Model Parameters: Controlling Output Quality
Pass a options object to tune inference behavior per request:
curl http://localhost:11434/api/generate \
-d '{
"model": "llama3.2:3b",
"prompt": "Write a Python function to debounce events.",
"stream": false,
"options": {
"temperature": 0.2, # lower = more deterministic; 0.0–1.0
"top_p": 0.9, # nucleus sampling threshold
"num_predict": 512, # max tokens to generate
"num_ctx": 4096, # context window size (match your model max)
"seed": 42 # reproducible output for testing
}
}'
| Parameter | Default | When to change |
|---|---|---|
temperature | 0.8 | Lower for code/facts, higher for creative tasks |
num_predict | 128 | Increase for long-form output |
num_ctx | model default | Increase for long documents (uses more VRAM) |
seed | random | Set to a fixed int for reproducible CI tests |
Verification
Run this end-to-end health check after setup:
# 1. Server alive?
curl -s http://localhost:11434 | grep "Ollama"
# 2. Model available?
curl -s http://localhost:11434/api/tags | python3 -m json.tool | grep '"name"'
# 3. Generate works?
curl -s http://localhost:11434/api/generate \
-d '{"model":"llama3.2:3b","prompt":"ping","stream":false}' \
| python3 -c "import sys,json; print(json.load(sys.stdin)['response'])"
You should see: your model listed, and a short text response to "ping".
What You Learned
/api/generatehandles single-turn prompts;/api/chathandles stateful multi-turn sessions with amessagesarray you manage yourself.- Streaming (
"stream": true) uses newline-delimited JSON — parse each line individually, not the full body. /v1/chat/completionsmakes Ollama a zero-change drop-in for any OpenAI SDK integration.- For embeddings, always pull a dedicated model like
nomic-embed-text— chat models produce weaker vectors. - Bind to
0.0.0.0only behind a reverse proxy with auth. Default localhost is safe; a raw public bind is not.

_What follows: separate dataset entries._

-- ==== Sys2Proof/Laws/Table.lean ====
section
/-!
SUPPORT. Laws of sparse tables: every write keeps the canonical form, a read after a write, two canonical tables that
read alike are equal.
-/
namespace Sys2Proof.Machine
variable {α : Type} [DecidableEq α] {d : Nat → α}

/-- Every key of the table is above k. -/
def above (k : Nat) (t : Tbl α) : Bool := t.all fun e => decide (k < e.1)

@[simp] theorem above_nil (k : Nat) : above k ([] : Tbl α) = true := rfl
@[simp] theorem above_cons (k j : Nat) (v : α) (t : Tbl α) : above k ((j, v) :: t) = true ↔ k < j ∧ above k t = true := by
  simp [above]

theorem above_trans {j k : Nat} {t : Tbl α} (h : j < k) (ht : above k t = true) : above j t = true := by
  simp only [above, List.all_eq_true, decide_eq_true_eq] at *
  exact fun e he => Nat.lt_trans h (ht e he)

theorem tsorted_cons (j : Nat) (v : α) (t : Tbl α) : tsorted ((j, v) :: t) = true ↔ above j t = true ∧ tsorted t = true := by
  induction t generalizing j v with
  | nil => simp [tsorted]
  | cons e t ih =>
    obtain ⟨k, w⟩ := e
    simp only [tsorted, Bool.and_eq_true, decide_eq_true_eq, above_cons, ih]
    constructor
    · rintro ⟨h, ha, hs⟩; exact ⟨⟨h, above_trans h ha⟩, ha, hs⟩
    · rintro ⟨⟨h, _⟩, ha, hs⟩; exact ⟨h, ha, hs⟩

theorem twf_nil : twf d [] = true := rfl
theorem twf_cons (j : Nat) (v : α) (t : Tbl α) : twf d ((j, v) :: t) = true ↔ above j t = true ∧ v ≠ d j ∧ twf d t = true := by
  simp only [twf, Bool.and_eq_true, tsorted_cons, List.all_cons, decide_eq_true_eq]
  constructor
  · rintro ⟨⟨a, b⟩, c, e⟩; exact ⟨a, c, b, e⟩
  · rintro ⟨a, c, b, e⟩; exact ⟨⟨a, b⟩, c, e⟩

theorem twf_tcons {k : Nat} {v : α} {t : Tbl α} (ha : above k t = true) (ht : twf d t = true) : twf d (tcons d k v t) = true := by
  unfold tcons
  split
  · exact ht
  · exact (twf_cons _ _ _).2 ⟨ha, ‹_›, ht⟩

theorem above_tcons {j k : Nat} {v : α} {t : Tbl α} (h : j < k) (ht : above j t = true) : above j (tcons d k v t) = true := by
  unfold tcons
  split
  · exact ht
  · simp [h, ht]

theorem above_tput {j k : Nat} {v : α} {t : Tbl α} (h : j < k) (ht : above j t = true) : above j (tput d t k v) = true := by
  induction t with
  | nil => exact above_tcons h ht
  | cons e t ih =>
    obtain ⟨i, w⟩ := e
    rw [above_cons] at ht
    unfold tput
    split
    · exact above_tcons h ht.2
    · split
      · exact above_tcons h ((above_cons _ _ _ _).2 ht)
      · exact (above_cons _ _ _ _).2 ⟨ht.1, ih ht.2⟩

/-- Writing keeps the canonical form. -/
@[simp] theorem twf_tput {t : Tbl α} (h : twf d t = true) (k : Nat) (v : α) : twf d (tput d t k v) = true := by
  induction t with
  | nil => exact twf_tcons rfl rfl
  | cons e t ih =>
    obtain ⟨j, w⟩ := e
    obtain ⟨ha, hv, ht⟩ := (twf_cons _ _ _).1 h
    unfold tput
    split
    · rename_i e; subst e; exact twf_tcons ha ht
    · split
      · rename_i hk
        exact twf_tcons ((above_cons _ _ _ _).2 ⟨hk, above_trans hk ha⟩) h
      · exact (twf_cons _ _ _).2 ⟨above_tput (by omega) ha, hv, ih ht⟩

@[simp] theorem twf_tputs {t : Tbl α} (h : twf d t = true) (k : Nat) (vs : List α) : twf d (tputs d t k vs) = true := by
  induction vs generalizing t k with
  | nil => exact h
  | cons v vs ih => exact ih (twf_tput h k v) (k + 1)

theorem above_filter {k : Nat} {t : Tbl α} (p : Nat × α → Bool) (h : above k t = true) : above k (t.filter p) = true := by
  simp only [above, List.all_eq_true] at *
  exact fun e he => h e (List.mem_filter.1 he).1

theorem twf_filter {t : Tbl α} (p : Nat × α → Bool) (h : twf d t = true) : twf d (t.filter p) = true := by
  induction t with
  | nil => rfl
  | cons e t ih =>
    obtain ⟨j, w⟩ := e
    obtain ⟨ha, hv, ht⟩ := (twf_cons _ _ _).1 h
    rw [List.filter_cons]
    split
    · exact (twf_cons _ _ _).2 ⟨above_filter p ha, hv, ih ht⟩
    · exact ih ht

/-- Clearing a range keeps the canonical form. -/
@[simp] theorem twf_tclear {t : Tbl α} (lo hi : Nat) (h : twf d t = true) : twf d (tclear lo hi t) = true := twf_filter _ h

theorem tget_above {k : Nat} {t : Tbl α} (h : above k t = true) : tget d t k = d k := by
  cases t with
  | nil => rfl
  | cons e t =>
    obtain ⟨j, w⟩ := e
    rw [above_cons] at h
    unfold tget
    rw [if_neg (by omega), if_pos h.1]

theorem tget_tcons {k : Nat} {v : α} {t : Tbl α} (h : above k t = true) (i : Nat) :
    tget d (tcons d k v t) i = if i = k then v else tget d t i := by
  unfold tcons
  split
  · rename_i e
    split
    · rename_i e'; subst e'; rw [tget_above h, e]
    · rfl
  · rw [tget]
    split
    · rfl
    · split
      · rename_i hi; rw [tget_above (above_trans hi h)]
      · rfl

/-- Reading after a write: the value written at its key, the old value elsewhere. -/
theorem tget_tput {t : Tbl α} (h : twf d t = true) (k : Nat) (v : α) (i : Nat) :
    tget d (tput d t k v) i = if i = k then v else tget d t i := by
  induction t with
  | nil => exact tget_tcons rfl i
  | cons e t ih =>
    obtain ⟨j, w⟩ := e
    obtain ⟨ha, hv, ht⟩ := (twf_cons _ _ _).1 h
    unfold tput
    split
    · rename_i e; subst e
      rw [tget_tcons ha]
      split
      · rfl
      · rename_i hne
        conv => rhs; rw [tget]
        rw [if_neg hne]
        split
        · rename_i hi; rw [tget_above (above_trans hi ha)]
        · rfl
    · split
      · rename_i hk
        exact tget_tcons ((above_cons _ _ _ _).2 ⟨hk, above_trans hk ha⟩) i
      · rename_i hne hlt
        rw [tget, tget, ih ht]
        split
        · rename_i e; subst e; rw [if_neg (by omega)]
        · split
          · rename_i hi
            rw [if_neg (by omega)]
          · rfl

theorem tget_tput_same {t : Tbl α} (h : twf d t = true) (k : Nat) (v : α) : tget d (tput d t k v) k = v := by
  rw [tget_tput h]; simp
theorem tget_tput_other {t : Tbl α} (h : twf d t = true) {k i : Nat} (v : α) (hi : i ≠ k) : tget d (tput d t k v) i = tget d t i := by
  rw [tget_tput h]; simp [hi]

/-- Two canonical tables that read the same at every key are equal. -/
theorem twf_ext {t u : Tbl α} (ht : twf d t = true) (hu : twf d u = true) (h : ∀ k, tget d t k = tget d u k) : t = u := by
  induction t generalizing u with
  | nil =>
    cases u with
    | nil => rfl
    | cons e u =>
      obtain ⟨j, w⟩ := e
      obtain ⟨_, hv, _⟩ := (twf_cons _ _ _).1 hu
      have := h j
      simp [tget] at this
      exact absurd this.symm hv
  | cons e t ih =>
    obtain ⟨j, v⟩ := e
    obtain ⟨ha, hv, ht'⟩ := (twf_cons _ _ _).1 ht
    cases u with
    | nil =>
      have := h j
      simp [tget] at this
      exact absurd this hv
    | cons e u =>
      obtain ⟨k, w⟩ := e
      obtain ⟨hb, hw, hu'⟩ := (twf_cons _ _ _).1 hu
      have hj := h j
      have hk := h k
      have e : j = k := by
        rcases Nat.lt_trichotomy j k with l | l | l
        · rw [tget, if_pos rfl, tget, if_neg (by omega), if_pos l] at hj; exact absurd hj hv
        · exact l
        · rw [tget, if_neg (by omega), if_pos l, tget, if_pos rfl] at hk; exact absurd hk.symm hw
      subst e
      rw [tget, if_pos rfl, tget, if_pos rfl] at hj
      subst hj
      rw [ih ht' hu' fun i => ?_]
      have := h i
      rw [tget, tget] at this
      by_cases e : i = j
      · subst e; rw [tget_above ha, tget_above hb]
      · rw [if_neg e, if_neg e] at this
        by_cases l : i < j
        · rw [tget_above (above_trans l ha), tget_above (above_trans l hb)]
        · rwa [if_neg l, if_neg l] at this
end Sys2Proof.Machine
end

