@[simp] theorem State.event_regs (s : State) (off bit) : (s.event off bit).regs = s.regs := rfl
@[simp] theorem State.event_regs1 (s : State) (off bit) : (s.event off bit).regs1 = s.regs1 := rfl
@[simp] theorem State.event_regs2 (s : State) (off bit) : (s.event off bit).regs2 = s.regs2 := rfl
@[simp] theorem State.event_ctrs (s : State) (off bit) : (s.event off bit).ctrs = s.ctrs := rfl
@[simp] theorem State.event_cqf (s : State) (off bit) : (s.event off bit).cqf = s.cqf := rfl
@[simp] theorem State.event_mem (s : State) (off bit) : (s.event off bit).mem = s.mem := rfl
@[simp] theorem State.event_hif (s : State) (off bit) : (s.event off bit).hif = s.hif := rfl
@[simp] theorem State.event_mgt (s : State) (off bit) : (s.event off bit).mgt = s.mgt := rfl
@[simp] theorem State.event_sec (s : State) (off bit) : (s.event off bit).sec = s.sec := rfl
@[simp] theorem State.event_err (s : State) (off bit) : (s.event off bit).err = s.err := rfl
@[simp] theorem State.event_flash (s : State) (off bit) : (s.event off bit).flash = s.flash := rfl
@[simp] theorem State.event_cfg (s : State) (off bit) : (s.event off bit).cfg = s.cfg := rfl
@[simp] theorem State.event_pwr (s : State) (off bit) : (s.event off bit).pwr = s.pwr := rfl
@[simp] theorem State.event_mat (s : State) (off bit) : (s.event off bit).mat = s.mat := rfl
@[simp] theorem State.event_vec (s : State) (off bit) : (s.event off bit).vec = s.vec := rfl
@[simp] theorem State.event_nbu (s : State) (off bit) : (s.event off bit).nbu = s.nbu := rfl
@[simp] theorem State.event_xch (s : State) (off bit) : (s.event off bit).xch = s.xch := rfl
@[simp] theorem State.event_fab (s : State) (off bit) : (s.event off bit).fab = s.fab := rfl
@[simp] theorem State.event_itk (s : State) (off bit) : (s.event off bit).itk = s.itk := rfl
@[simp] theorem State.event_draws (s : State) (off bit) : (s.event off bit).draws = s.draws := rfl
@[simp] theorem State.event_pending (s : State) (off bit) : (s.event off bit).pending = s.pending := rfl

@[simp] theorem State.draw_regs (s : State) : (s.draw).regs = s.regs := rfl
@[simp] theorem State.draw_regs1 (s : State) : (s.draw).regs1 = s.regs1 := rfl
@[simp] theorem State.draw_regs2 (s : State) : (s.draw).regs2 = s.regs2 := rfl
@[simp] theorem State.draw_stats (s : State) : (s.draw).stats = s.stats := rfl
@[simp] theorem State.draw_ctrs (s : State) : (s.draw).ctrs = s.ctrs := rfl
@[simp] theorem State.draw_cqf (s : State) : (s.draw).cqf = s.cqf := rfl
@[simp] theorem State.draw_mem (s : State) : (s.draw).mem = s.mem := rfl
@[simp] theorem State.draw_hif (s : State) : (s.draw).hif = s.hif := rfl
@[simp] theorem State.draw_mgt (s : State) : (s.draw).mgt = s.mgt := rfl
@[simp] theorem State.draw_sec (s : State) : (s.draw).sec = s.sec := rfl
@[simp] theorem State.draw_err (s : State) : (s.draw).err = s.err := rfl
@[simp] theorem State.draw_flash (s : State) : (s.draw).flash = s.flash := rfl
@[simp] theorem State.draw_cfg (s : State) : (s.draw).cfg = s.cfg := rfl
@[simp] theorem State.draw_pwr (s : State) : (s.draw).pwr = s.pwr := rfl
@[simp] theorem State.draw_mat (s : State) : (s.draw).mat = s.mat := rfl
@[simp] theorem State.draw_vec (s : State) : (s.draw).vec = s.vec := rfl
@[simp] theorem State.draw_nbu (s : State) : (s.draw).nbu = s.nbu := rfl
@[simp] theorem State.draw_xch (s : State) : (s.draw).xch = s.xch := rfl
@[simp] theorem State.draw_fab (s : State) : (s.draw).fab = s.fab := rfl
@[simp] theorem State.draw_itk (s : State) : (s.draw).itk = s.itk := rfl
@[simp] theorem State.draw_pending (s : State) : (s.draw).pending = s.pending := rfl

@[simp] theorem State.setQ_regs (s : State) (n v) : (s.setQ n v).regs = s.regs := rfl
@[simp] theorem State.setQ_regs1 (s : State) (n v) : (s.setQ n v).regs1 = s.regs1 := rfl
@[simp] theorem State.setQ_regs2 (s : State) (n v) : (s.setQ n v).regs2 = s.regs2 := rfl
@[simp] theorem State.setQ_stats (s : State) (n v) : (s.setQ n v).stats = s.stats := rfl
@[simp] theorem State.setQ_ctrs (s : State) (n v) : (s.setQ n v).ctrs = s.ctrs := rfl
@[simp] theorem State.setQ_mem (s : State) (n v) : (s.setQ n v).mem = s.mem := rfl
@[simp] theorem State.setQ_hif (s : State) (n v) : (s.setQ n v).hif = s.hif := rfl
@[simp] theorem State.setQ_mgt (s : State) (n v) : (s.setQ n v).mgt = s.mgt := rfl
@[simp] theorem State.setQ_sec (s : State) (n v) : (s.setQ n v).sec = s.sec := rfl
@[simp] theorem State.setQ_err (s : State) (n v) : (s.setQ n v).err = s.err := rfl
@[simp] theorem State.setQ_flash (s : State) (n v) : (s.setQ n v).flash = s.flash := rfl
@[simp] theorem State.setQ_cfg (s : State) (n v) : (s.setQ n v).cfg = s.cfg := rfl
@[simp] theorem State.setQ_pwr (s : State) (n v) : (s.setQ n v).pwr = s.pwr := rfl
@[simp] theorem State.setQ_mat (s : State) (n v) : (s.setQ n v).mat = s.mat := rfl
@[simp] theorem State.setQ_vec (s : State) (n v) : (s.setQ n v).vec = s.vec := rfl
@[simp] theorem State.setQ_nbu (s : State) (n v) : (s.setQ n v).nbu = s.nbu := rfl
@[simp] theorem State.setQ_xch (s : State) (n v) : (s.setQ n v).xch = s.xch := rfl
@[simp] theorem State.setQ_fab (s : State) (n v) : (s.setQ n v).fab = s.fab := rfl
@[simp] theorem State.setQ_itk (s : State) (n v) : (s.setQ n v).itk = s.itk := rfl
@[simp] theorem State.setQ_draws (s : State) (n v) : (s.setQ n v).draws = s.draws := rfl
@[simp] theorem State.setQ_pending (s : State) (n v) : (s.setQ n v).pending = s.pending := rfl

@[simp] theorem State.setTok_regs (s : State) (t v) : (s.setTok t v).regs = s.regs := rfl
@[simp] theorem State.setTok_regs1 (s : State) (t v) : (s.setTok t v).regs1 = s.regs1 := rfl
@[simp] theorem State.setTok_regs2 (s : State) (t v) : (s.setTok t v).regs2 = s.regs2 := rfl
@[simp] theorem State.setTok_stats (s : State) (t v) : (s.setTok t v).stats = s.stats := rfl
@[simp] theorem State.setTok_ctrs (s : State) (t v) : (s.setTok t v).ctrs = s.ctrs := rfl
@[simp] theorem State.setTok_mem (s : State) (t v) : (s.setTok t v).mem = s.mem := rfl
@[simp] theorem State.setTok_hif (s : State) (t v) : (s.setTok t v).hif = s.hif := rfl
@[simp] theorem State.setTok_mgt (s : State) (t v) : (s.setTok t v).mgt = s.mgt := rfl
@[simp] theorem State.setTok_sec (s : State) (t v) : (s.setTok t v).sec = s.sec := rfl
@[simp] theorem State.setTok_err (s : State) (t v) : (s.setTok t v).err = s.err := rfl
@[simp] theorem State.setTok_flash (s : State) (t v) : (s.setTok t v).flash = s.flash := rfl
@[simp] theorem State.setTok_cfg (s : State) (t v) : (s.setTok t v).cfg = s.cfg := rfl
@[simp] theorem State.setTok_pwr (s : State) (t v) : (s.setTok t v).pwr = s.pwr := rfl
@[simp] theorem State.setTok_mat (s : State) (t v) : (s.setTok t v).mat = s.mat := rfl
@[simp] theorem State.setTok_vec (s : State) (t v) : (s.setTok t v).vec = s.vec := rfl
@[simp] theorem State.setTok_nbu (s : State) (t v) : (s.setTok t v).nbu = s.nbu := rfl
@[simp] theorem State.setTok_xch (s : State) (t v) : (s.setTok t v).xch = s.xch := rfl
@[simp] theorem State.setTok_fab (s : State) (t v) : (s.setTok t v).fab = s.fab := rfl
@[simp] theorem State.setTok_itk (s : State) (t v) : (s.setTok t v).itk = s.itk := rfl
@[simp] theorem State.setTok_draws (s : State) (t v) : (s.setTok t v).draws = s.draws := rfl
@[simp] theorem State.setTok_pending (s : State) (t v) : (s.setTok t v).pending = s.pending := rfl
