-- ==== Sys2Proof/Laws/PerInstr.lean ====
section
/-!
SUPPORT. Per command: the queue of waiting commands is in no command's frame.
-/
namespace Sys2Proof.Laws.KeepsQueue
set_option Elab.async false
open Sys2Proof Sys2Proof.Machine

/-- The queue of waiting commands is not among the blocks the command may change. -/
def Statement (i : Instr) : Prop := Piece.pending ∉ touches i
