theorem State.accOpen_zero (h : s.running q 0x1003 = some c) (hc : s.openFields c = .ok ()) (hb : bitAt (c.p 0) 8 = false) :
    s.accOpen q = s.openBind q (fld (c.p 0) 7 0) (fld (c.p 0) 23 16) (fld (c.p 0) 31 24) 0
      (List.replicate (fld (c.p 0) 23 16) (List.replicate (fld (c.p 0) 31 24) f32zero)) := by
  simp only [State.accOpen, h, hc, hb, Bool.false_eq_true, if_false]

theorem State.accOpen_loaded {as : List Acc} {v : List Elems} {n : Nat} {t : State} (h : s.running q 0x1003 = some c)
    (hc : s.openFields c = .ok ()) (hb : bitAt (c.p 0) 8 = true)
    (ha : s.access q [opnd3 c 1 (fld (c.p 0) 23 16) (fld (c.p 0) 31 24) false false] = .ok as)
    (hv : (s.onPort q (s.openCluster.getD 0)).readRows q 0 (as.getD 0 Acc.none) (List.range (fld (c.p 0) 23 16)) 0
      (fld (c.p 0) 31 24) = (.ok (v, n), t)) :
    s.accOpen q = t.openBind q (fld (c.p 0) 7 0) (fld (c.p 0) 23 16) (fld (c.p 0) 31 24) n (v.map (·.map elem32)) := by
  simp only [State.accOpen, h, hc, hb, if_true, ha, hv]

section
variable {hn mh nh nf : Nat} {vals : List (List W32)}

theorem State.openBind_full (h : s.openCluster = none) : s.openBind q hn mh nh nf vals =
    (s.evMat 2).failCmd q ⟨stQuota, s.handlesOpen + s.handleCap * 256⟩ := by
  simp only [State.openBind, h]

theorem State.openBind_bound {k : Nat} (h : s.openCluster = some k) : s.openBind q hn mh nh nf vals =
    ((s.matNf k nf).setHandle hn (some ⟨k, s.freeSlot k, mh, nh, false, vals⟩)).endCmd q stOK 0 := by
  simp only [State.openBind, h]

end

theorem State.matNf_zero (k : Nat) : s.matNf k 0 = s := if_pos rfl

/-! MM_ACC_FLUSH (R99 to R101, R105). -/

/-- The commit points of a flush (R101): a readout and a converted word. -/
def flushPoint (p : Nat) : Bool := p % 4 == 1 || p % 4 == 2

theorem flushPoint_iff (p : Nat) : flushPoint p = true ↔ p % 4 = 1 ∨ p % 4 = 2 := by simp [flushPoint]

section
variable {flt : Option Nat} (h : s.running q 0x1004 = some c)
include h

theorem State.accFlush_refused {f : Fail} (hc : s.flushFields c = .error f) : s.accFlush q flt = s.matFail q f := by
  simp only [State.accFlush, h, hc]

section
variable {hd : Handle} (hc : s.flushFields c = .ok ()) (hh : s.handle (fld (c.p 0) 7 0) = some hd)
include hc hh

theorem State.accFlush_discards (hb : bitAt (c.p 0) 11 = true) :
    s.accFlush q flt = (s.setHandle (fld (c.p 0) 7 0) none).endCmd q stOK 0 := by
  simp only [State.accFlush, h, hc, hh, hb, if_true]

section
variable (hb : bitAt (c.p 0) 11 = false)
include hb

theorem State.accFlush_barred {f : Fail} (ha : s.access q [opnd3 c 1 hd.mh hd.nh true false] = .error f) :
    s.accFlush q flt = s.matFail q f := by
  simp only [State.accFlush, h, hc, hh, hb, Bool.false_eq_true, if_false, ha]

Tested on Ollama 0.6.x, Python 3.12 + httpx 0.27, Node.js 22, Docker 26, macOS Sonoma & Ubuntu 24.04
FAQ
Q: Does the Ollama API require an API key? A: No. Running on localhost, Ollama has no authentication. If you expose port 11434 remotely, add a reverse proxy with basic auth or an API key header before going live.
Q: What is the difference between /api/generate and /api/chat?
A: /api/generate takes a raw prompt string and has no message history — it's stateless. /api/chat takes a messages array (system / user / assistant turns) and is designed for conversational agents that need to track context across multiple exchanges.
Q: How much RAM does running the Ollama API server use on its own?
A: The server idle process uses under 100 MB. RAM usage spikes only when a model is loaded — llama3.2:3b needs roughly 3.5 GB, and a 7B model needs around 6–8 GB depending on quantization. Models are unloaded after 5 minutes of inactivity by default.
Q: Can I run multiple models simultaneously via the API? A: Yes, but each loaded model consumes its full VRAM/RAM allocation. Ollama queues concurrent requests to the same model. If you call two different models at once and lack the memory to hold both, Ollama will unload the first to serve the second — causing a cold-start delay.
Q: Does the OpenAI-compatible /v1 endpoint support function calling / tool use?
A: Yes, for models that support tool use (like llama3.1, mistral-nemo, qwen2.5). Pass a tools array in the same format as OpenAI's API. Not all models handle tool calls reliably — test with llama3.1:8b or qwen2.5:7b as a starting point.